Northern Arizona assistant head coach Robin Pflugrad (right) looks on after a practice last year at the Walkup Skydome in Flagstaff, Arizona. Pflugrad endured more than his share of adversity to get back into the Big Sky Conference after being fired by Montana in 2011.

MISSOULA — No reporters bothered to call Robin Pflugrad when Dave Dickenson was inducted into the College Football Hall of Fame last fall.

For three years he was Dickenson's quarterbacks coach and the play-caller for Montana head football coach Don Read. No one seems to remember his role in the 1995 national title run, side-stepping it sort of like 2011 when Pflugrad led Montana to its most recent appearance in the FCS playoff semifinal round.

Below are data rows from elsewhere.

-- ==== Sys2Proof/Machine/State.lean ====
section
/-! DEFINITION. What the machine holds: every register, memory, queue, counter, mode and pin the spec gives Scetus, as plain data;
the reasons a step can stop; and the state right after reset. -/

namespace Sys2Proof.Machine

open Sys2Proof

/-! ### Why a step can stop -/

/-- Reasons for a fault. No command of this model raises one: the spec gives every command an effect, and what it leaves
undefined is a free value (log entry 1). -/
inductive Fault where
  /-- Raised by no command: the type has one name so that a claim can list it. Safe. -/
  | none
deriving DecidableEq, Repr

/-- Reasons for a refusal. -/
inductive Refusal where
  /-- A command of the table whose meaning is not modelled: raised by `exec` alone. Safe: the model stops where the
  hardware goes on. -/
  | notModelled (mnemonic : String)
deriving DecidableEq, Repr

/-! ### Geometry (R12–R38) -/

/-- One zone of the active geometry with its row of the stripe map (R26). -/
structure Zone where
  first : Nat
  last : Nat
  spt : Nat
  strength : Nat
  rate : Nat
  zskew : Nat
  prot : Nat
  rot : List Nat
deriving DecidableEq, Repr

/-- One reserved region; `ty` 1 STAGING, 2 SPARE, 3 SYSTEM (R25). -/
structure Region where
  first : Nat
  last : Nat
  ty : Nat
deriving DecidableEq, Repr

/-- The active geometry (R26, R28). -/
structure Geometry where
  armMask : Nat
  az : List Nat
  zones : List Zone
  regions : List Region
  rpm : Nat
  gen : Nat
deriving DecidableEq, Repr

/-! ### Arm links (R39–R75) -/

/-- A downlink frame that carries SEQ (R52). -/
inductive Frame where
  | heat (mask : Nat) (codes : List Nat)
  | mode (mask pers src : Nat)
  | regw (addr data : Nat)
  | regr (addr : Nat)
deriving DecidableEq, Repr

/-- A frame sent and not acknowledged (R60). -/
structure SentFrame where
  seq : Nat
  frame : Frame
  resends : Nat
deriving DecidableEq, Repr

/-- A personality change pending in the preamp for one surface, with the SEQ of its MODE frame (R54). -/
structure PendMode where
  pers : Nat
  src : Nat
  seq : Nat
deriving DecidableEq, Repr

/-- Where a discovery stands (R68): none running; clock and IDLE sent; REGR frames sent, with the SEQ of the first and the values returned;
waiting for the first STAT. -/
inductive Disc where
  | none
  | clock
  | regs (first : Nat) (got : List (Nat × Nat))
  | stat
deriving DecidableEq, Repr

/-- A sense measurement in progress (R48); `wins` counts the windows opened for it, each a change of the pair to SENSE. -/
structure Sense where
  surf : Nat
  src : Nat
  count : Nat
  wins : Nat
deriving DecidableEq, Repr

/-- What Scetus keeps of an arm link beside its registers. -/
structure Link where
  seq : Nat := 0                      -- SEQ of the next frame (R60)
  unacked : List SentFrame := []      -- oldest first, at most 16 (R60)
  waiting : List Frame := []          -- frames that wait for room among the 16
  pend : Tab PendMode := []           -- pending changes by surface (R54)
  want : Tab (Nat × Nat) := []        -- changes to WRITE or SENSE asked for and not yet sent, by surface: PERS and SRC (R44, R46, R47, R65)
  fixMask : Nat := 0                  -- heads that need a corrective MODE (R62)
  disagree : Nat := 0                 -- heads whose PERS disagrees with the record (R62)
  muaMiss : Bool := false             -- the MUA_MISS cause of R61
  muaEop : Bool := false              -- an MUA frame has left since the cause was set (R61)
  tag : Nat := 0                      -- wedge count of the arm, TAG of the next MUA frame (R53)
  disc : Disc := .none
  retrain : Bool := false             -- the discovery counts as a retrain for R69
  auto : Bool := false                -- automatic retrains of a DOWN link are running (R73)
  autos : Nat := 0                    -- retrains used since the link went down (R73)
  idKnown : Bool := false             -- LANE_ALK_ID holds a captured identity (R69)
  discDone : Bool := false            -- the power-on discovery has captured RAMP_DISC and PARK_DISC (R70)
  sense : Option Sense := none
  regSeq : Option Nat := none         -- SEQ of the REGW or REGR of LANE_ALK_REG_CMD in flight (R56)
  cmds : Nat := 0                     -- CMD of the last MUA frame sent, 192 bits (R53)
  wfault : Nat := 0                   -- WFAULT and RFAULT of the last STAT (R57)
  rfault : Nat := 0
  heatDue : Nat := 0                  -- heads owed a HEAT_RD frame that could not leave (R122)
deriving DecidableEq, Repr

/-! ### Lanes: the read channel (R76–R106) -/

/-- Where a sector of a read stands on its lane. -/
inductive SecPhase where
  | idle        -- no read gate open
  | acquire     -- read gate open, before the sync mark
  | data        -- codeword bits arriving
  | resync      -- after a servo gap, searching the resync field (R91)
deriving DecidableEq, Repr

/-- A read operation on a lane: `left` sectors from PSA word `psa`, whose soft words go to the pool for `owner`. -/
structure ReadOp where
  psa : Nat
  left : Nat
  zone : Nat
  owner : Nat            -- the scheduler item it carries out
  retry : Option Nat     -- the recovery context whose re-read it is (R162)
  missed : Option Nat    -- codeword bits taken before a gap whose resync was missed (R91)
  failed : Bool          -- marked failed by R62
  ending : Bool          -- it ends at its next sector boundary (R34, R100)
  lastOk : Bool          -- the last sector ended OK (R104)
deriving DecidableEq, Repr

/-- The registers that a lane takes at a sector's start (R103). -/
structure LaneCfg where
  afe : Nat := 0
  agc : Nat := 0
  tgtLo : Nat := 0
  tgtMid : Nat := 0
  tgtHi : Nat := 0
  det : Nat := 0
deriving DecidableEq, Repr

That's OK. Stuff happens. Lots of stuff happened to Pflugrad after that 2011 season. He was fired and later his team had to vacate five of its 2011 wins as a result of an NCAA investigation.

Robin Pflugrad

Robin Pflugrad

Regardless of your stance on Pflugrad's head coaching stint in Missoula, there's no arguing he paid a stiff professional price.

He's back on the rise now, elevated to assistant head coach/tight ends coach for Northern Arizona after landing a job as wide receivers coach last season. This columnist, for one, is happy for the man.

"I was kicked to the curb pretty hard and you kind of find out you still have to make a living," he told 406mtsports.com. "You learn something about handling adversity from the coaches you grew up with, the Don Reads of the world.

"I might have to coach until I'm 80 now, but I might be OK with that. I don't know if my wife will, but ..."

The hardest months were the ones immediately following his firing. 

First came a period of shock. Six months later, he had people in his ear suggesting he sue the University of Montana.

That's not his style. He's old school that way and he has never stopped loving the University of Montana.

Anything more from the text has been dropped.